Purdy's assault rifle was illegally modified to be fully automatic, capable of firing up to 50 bullets in under four seconds. The weapon's punch was so great that bullets fired by Purdy penetrated several layers of classroom walls. One bullet even ripped through a steel post three inches in diameter.

Even in legal semi-automatic condition, an AK-47 can fire at a rate of 400 rounds per minute. The AK-47 is easily modified to fully automatic by purchasing mail order parts advertised in gun and mercenary soldier magazines.

In recent years, an estimated 80,000 Chinese replicas of the Soviet-designed assault rifle have been imported into the United States. Yet efforts to outlaw the manufacture and sale of such assault rifles have been thwarted by opposition from the National Rifle Association, which claims that assault weapons cannot be distinguished from semiautomatic hunting and sporting shotguns and rifles.

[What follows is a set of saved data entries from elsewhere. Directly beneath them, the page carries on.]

/-- Every one of the 256 words is a command or refused, and 249 are refused (30_encoding.md R72). -/
theorem test_reserved_words : ((List.range 256).filter fun n => !commandDefined (BitVec.ofNat 8 n)).length = 249 := by
  decide +kernel

/-! ### Ill-formed input, one term for each check -/

theorem test_unit_0x3_refused :
    unitDefined 0x3 = false ∧ decodeWord 0x30 = .error (.reservedUnit 0x3) ∧ commandDefined 0x30 = false := by decide
theorem test_func_of_unit_0x0_refused :
    funcDefined 0x0 0x0 = false ∧ decodeWord 0x00 = .error (.reservedFunc 0x0 0x0) ∧
      decodeWord 0x03 = .error (.reservedFunc 0x0 0x3) := by decide
theorem test_func_of_unit_0x1_refused :
    funcDefined 0x1 0x3 = false ∧ decodeWord 0x13 = .error (.reservedFunc 0x1 0x3) := by decide
theorem test_func_of_unit_0x2_refused :
    funcDefined 0x2 0x2 = false ∧ decodeWord 0x22 = .error (.reservedFunc 0x2 0x2) := by decide
theorem test_no_byte_refused : decodeBytes [] = .error .noByte := by decide
theorem test_register_0x0A_refused : regNumberDefined 0x0A = false ∧ regOfNumber 0x0A = none := by decide
theorem test_cmd_not_readable : Reg.readable .cmd = false := by decide
theorem test_status_not_writable : Reg.writable .status = false ∧ Reg.writable .resLen = false := by decide
theorem test_key_takes_no_block : Reg.takes .key (.block Block.zero) = false ∧ Reg.takes .inLen (.byte 0) = false := by
  decide
theorem test_wr_status_not_valid :
    Stmt.valid (.wr .status (.byte 0)) = false ∧ Stmt.valid (.rd .cmd none) = false ∧
      Stmt.valid (.wr .blk (.key keyZero)) = false := by decide
theorem test_memory_not_canonical :
    Memory.wf [(1, 0x01), (0, 0x01)] = false ∧ Memory.wf [(0, 0x00)] = false ∧
      Memory.wf [(4294967296, 0x01)] = false := by decide +kernel
theorem test_status_not_legal :
    statusLegal { State.reset with status := 0x40 } = false ∧ statusLegal { State.reset with status := 0x16 } = false ∧
      statusLegal { State.reset with status := 0x20 } = false ∧ statusLegal (running 0x01 []) = true := by decide

/-! ### Vectors of 95_test_vectors.md -/

/-- V5: distinct bytes. -/
theorem test_v5_teaEnc :
    blockReport (exec .teaEnc (withRegs keyCount ⟨0x00, 0x01, 0x02, 0x03, 0x04, 0x05, 0x06, 0x07⟩ 0 0)) =
      some (0x10, 8, ⟨0x63, 0x28, 0xA5, 0x08, 0x96, 0xBD, 0xE3, 0xC8⟩, Chain.zero) := by decide +kernel

/-- V3: the reference key. -/
theorem test_v3_teaDec :
    blockReport (exec .teaDec (withRegs keyRef ⟨0xC9, 0xE8, 0x5B, 0x14, 0x3E, 0x18, 0x6D, 0x4C⟩ 0 0)) =
      some (0x10, 8, ⟨0x74, 0x65, 0x61, 0x00, 0x00, 0x00, 0x00, 0x00⟩, Chain.zero) := by decide +kernel

/-- V31: CHAIN_INIT from a chaining state that is not zero, with nothing written. -/
theorem test_v31_chainInit :
    blockReport (exec .chainInit { State.reset with chain := ⟨v1Out, v1Out, 5⟩ }) =
      some (0x10, 0, Block.zero, Chain.zero) := by decide +kernel
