-- ==== Sys2Proof/Machine/Base.lean ====
section
/-! DEFINITION. Reading and changing parts of the state: cores, threads, registers, the agenda, bytes of memory. -/
namespace Sys2Proof.Machine

/-- Core `k`; a core that is not listed is as after start-up. -/
def State.core (s : State) (k : Nat) : Core := (s.cores.find k).getD Core.reset
def State.setCore (s : State) (k : Nat) (c : Core) : State := { s with cores := s.cores.put k c }
def State.mapCore (s : State) (k : Nat) (f : Core → Core) : State := s.setCore k (f (s.core k))

/-- The thread of slot `sl` of core `k`. -/
def State.thread (s : State) (k sl : Nat) : Option Thread := (s.core k).threads.find sl
def State.setThread (s : State) (k sl : Nat) (t : Thread) : State :=
  s.mapCore k (fun c => { c with threads := c.threads.put sl t })
def State.mapThread (s : State) (k sl : Nat) (f : Thread → Thread) : State :=
  match s.thread k sl with
  | some t => s.setThread k sl (f t)
  | none => s
def State.dropThread (s : State) (k sl : Nat) : State :=
  s.mapCore k (fun c => { c with threads := c.threads.del sl })

/-- The threads of core `k` with their slots, in slot order. -/
def State.threads (s : State) (k : Nat) : List (Nat × Thread) := (s.core k).threads

/-- G[r]: g0 reads as zero (R153). -/
def Thread.rd (t : Thread) (r : Reg) : Word := if r = 0#6 then 0 else t.g[r.toFin]
/-- G[r] ← v: a write to g0 is discarded, and a pending result of r will be (R153, R25). -/
def Thread.wr (t : Thread) (r : Reg) (v : Word) : Thread :=
  if r = 0#6 then t
  else { t with g := t.g.set r.toNat v r.isLt, pend := t.pend.map (fun p => if p.reg = r then { p with reg := 0#6 } else p) }
/-- Register n of a block, by number. -/
def Thread.rdN (t : Thread) (n : Nat) : Word := t.rd (BitVec.ofNat 6 n)
def Thread.wrN (t : Thread) (n : Nat) (v : Word) : Thread := t.wr (BitVec.ofNat 6 n) v
/-- The block of n registers from a (R21). -/
def Thread.block (t : Thread) (a : Reg) (n : Nat) : List Word := (List.range n).map (fun i => t.rdN (a.toNat + i))
/-- v_r. -/
def Thread.vr (t : Thread) (r : VReg) : VecReg := t.v[r.toFin]
def Thread.vw (t : Thread) (r : VReg) (x : VecReg) : Thread := { t with v := t.v.set r.toNat x r.isLt }

/-- Whether the slot waits for a resume (R371): its thread is the saved one. -/
def Thread.resumes (t : Thread) : Bool := match t.status with | .resuming _ => true | _ => false
/-- K.TCAUSE.INH (R352). -/
def Thread.inh (t : Thread) : Bool := t.tcause.getLsbD 12
/-- The GUEST of K.PTBASE (R62, R291). -/
def guestOf (pt : Word) : Nat := bits pt 0 8
def Thread.guest (t : Thread) : Nat := guestOf t.ptbase

/-- Service level is a property of the core (R158, R403, log 7). -/
def isService (k : Nat) : Bool := Config.serviceBase ≤ k
/-- The die of core `k` (R10); a service core uses the die of its port number for what a die names (log 7). -/
def dieOf (k : Nat) : Nat := if isService k then (k - Config.serviceBase) / 4 else k / 16384
def indexOf (k : Nat) : Nat := if isService k then (k - Config.serviceBase) % 4 else k % 16384
def rowOf (k : Nat) : Nat := indexOf k / 128
def colOf (k : Nat) : Nat := indexOf k % 128
/-- Market (R9) of a core, with its die. -/
def marketOf (k : Nat) : Nat × Nat := (if isService k then k else dieOf k, (rowOf k / 2) * 32 + colOf k / 4)
/-- Region (R53). -/
def regionOf (k : Nat) : Nat := (rowOf k / 20) * 4 + colOf k / 32
/-- The endpoint of core `k` (R258). -/
def State.endpoint (s : State) (k : Nat) : Endpoint :=
  ⟨if isService k then 2 else 0, s.moduleNo, dieOf k, indexOf k⟩
/-- The core an endpoint of this module names. -/
def coreOf (e : Endpoint) : Nat := if e.kind == 2 then Config.serviceBase + e.die * 4 + e.index else e.die * 16384 + e.index

/-- The IEEE 1588 time in µs (R265). -/
def State.us (s : State) : Nat := s.timeBase + s.cycle / Config.usCycles

/-- The order of the agenda in one cycle: the copy ports come after the requests (R119), a cancel after what performs the access (R276), the limits of waits after what ends a wait (R130), the sensors' sample last (R321). -/
def eventRank : Instr → Nat
  | .dramAccessComplete _ _ => 1
  | .reqCancel _ => 1
  | .syncTimeout _ _ => 2
  | .meetDetTimeout _ _ => 2
  | .tempSample => 3
  | _ => 0
/-- Insertion into the agenda, after every entry of the same cycle and rank. -/
def insertEvent (t : Nat) (i : Instr) : List (Nat × Instr) → List (Nat × Instr)
  | [] => [(t, i)]
  | e :: l => if t < e.1 || (t == e.1 && eventRank i < eventRank e.2) then (t, i) :: e :: l else e :: insertEvent t i l
/-- An event at cycle `t`. -/
def State.at (s : State) (t : Nat) (i : Instr) : State := { s with agenda := insertEvent t i s.agenda }

/-- The next delay of the tape (log 9): 0 when the tape is empty. -/
def State.delay (s : State) : Nat := s.transit.headD 0
def State.popDelay (s : State) : State := { s with transit := s.transit.tail }

/-- A free value (log 8) and the state with the counter advanced. -/
def State.free (s : State) : Word := Config.freeValue s.freeCtr
def State.useFree (s : State) : State := { s with freeCtr := s.freeCtr + 1 }

/-! ### Bytes -/

/-- The byte at key `a`; a byte that is not listed is zero (R121, R335). -/
def readByte (m : Tab Byte) (a : Nat) : Byte := (m.find a).getD 0
/-- One byte written: the canonical form lists no zero. -/
def writeByte (m : Tab Byte) (a : Nat) (b : Byte) : Tab Byte := if b = 0 then m.del a else m.put a b
def readBytes (m : Tab Byte) (a n : Nat) : List Byte := (List.range n).map (fun i => readByte m (a + i))
def writeBytes (m : Tab Byte) (a : Nat) : List Byte → Tab Byte
  | [] => m
  | b :: l => writeBytes (writeByte m a b) (a + 1) l

/-- Little-endian (R4). -/
def leNat : List Byte → Nat
  | [] => 0
  | b :: l => b.toNat + 256 * leNat l
def leBytes : Nat → Nat → List Byte
  | 0, _ => []
  | n + 1, x => BitVec.ofNat 8 x :: leBytes n (x / 256)
def leWord (l : List Byte) : Word := BitVec.ofNat 64 (leNat l)
/-- Bytes `i` to `i + n − 1` of a list, as a number. -/
def field (l : List Byte) (i n : Nat) : Nat := leNat ((l.drop i).take n)
/-- Words to bytes. -/
def wordBytes (l : List Word) : List Byte := (l.map (fun w => leBytes 8 w.toNat)).flatten

/-- A memory in canonical form: addresses rise strictly and no byte listed is zero. -/
def Memory.wf : Tab Byte → Bool
  | [] => true
  | (a, b) :: l => b != 0 && (match l with | [] => true | (c, _) :: _ => decide (a < c)) && Memory.wf l

/-- Key of byte `off` of the local store of core `k`: its window (R12); a service core's lies past every die (log 7). -/
def localKey (k off : Nat) : Nat :=
  if isService k then 2 ^ 44 + (k - Config.serviceBase) * Config.windowStep + off
  else dieOf k * 2 ^ 40 + Config.windowBase + indexOf k * Config.windowStep + off
/-- System physical address of byte `off` of the local store of core `k`. -/
def State.localPa (s : State) (k off : Nat) : Nat :=
  if isService k then 2 ^ 64 + localKey k off else s.moduleNo * 2 ^ 44 + localKey k off

/-- Sign extension of the low `w` bits. -/
def sext (w : Nat) (x : Nat) : Word := BitVec.ofInt 64 (let y := x % 2 ^ w; if 2 * y < 2 ^ w then (y : Int) else (y : Int) - (2 : Int) ^ w)

/-! ### Full/empty bits -/

def insertNat (x : Nat) : List Nat → List Nat
  | [] => [x]
  | y :: l => if x < y then x :: y :: l else if x = y then y :: l else y :: insertNat x l
/-- FE(g). -/
def State.fe (s : State) (g : Nat) : Bool := s.full.contains g
/-- FE(g) ← v without its effects. -/
def State.putFE (s : State) (g : Nat) (v : Bool) : State :=
  { s with full := if v then insertNat g s.full else s.full.filter (· != g) }

end Sys2Proof.Machine
end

Those claims, however, cannot withstand close scrutiny. As police agencies note, assault rifles are too powerful to be used in hunting or target practice. Instead, they have become increasingly used in street crimes and are a favorite weapon of violent youth gangs in Los Angeles.

Though the tragedy in Stockton does not justify an all-out attack on gun laws, some tightening of those laws is clearly in order. The least that should be done is to require a waiting period for the purchase of a semi-automatic weapon. Surely it should be just as hard to buy an assault rifle as it is to buy a handgun.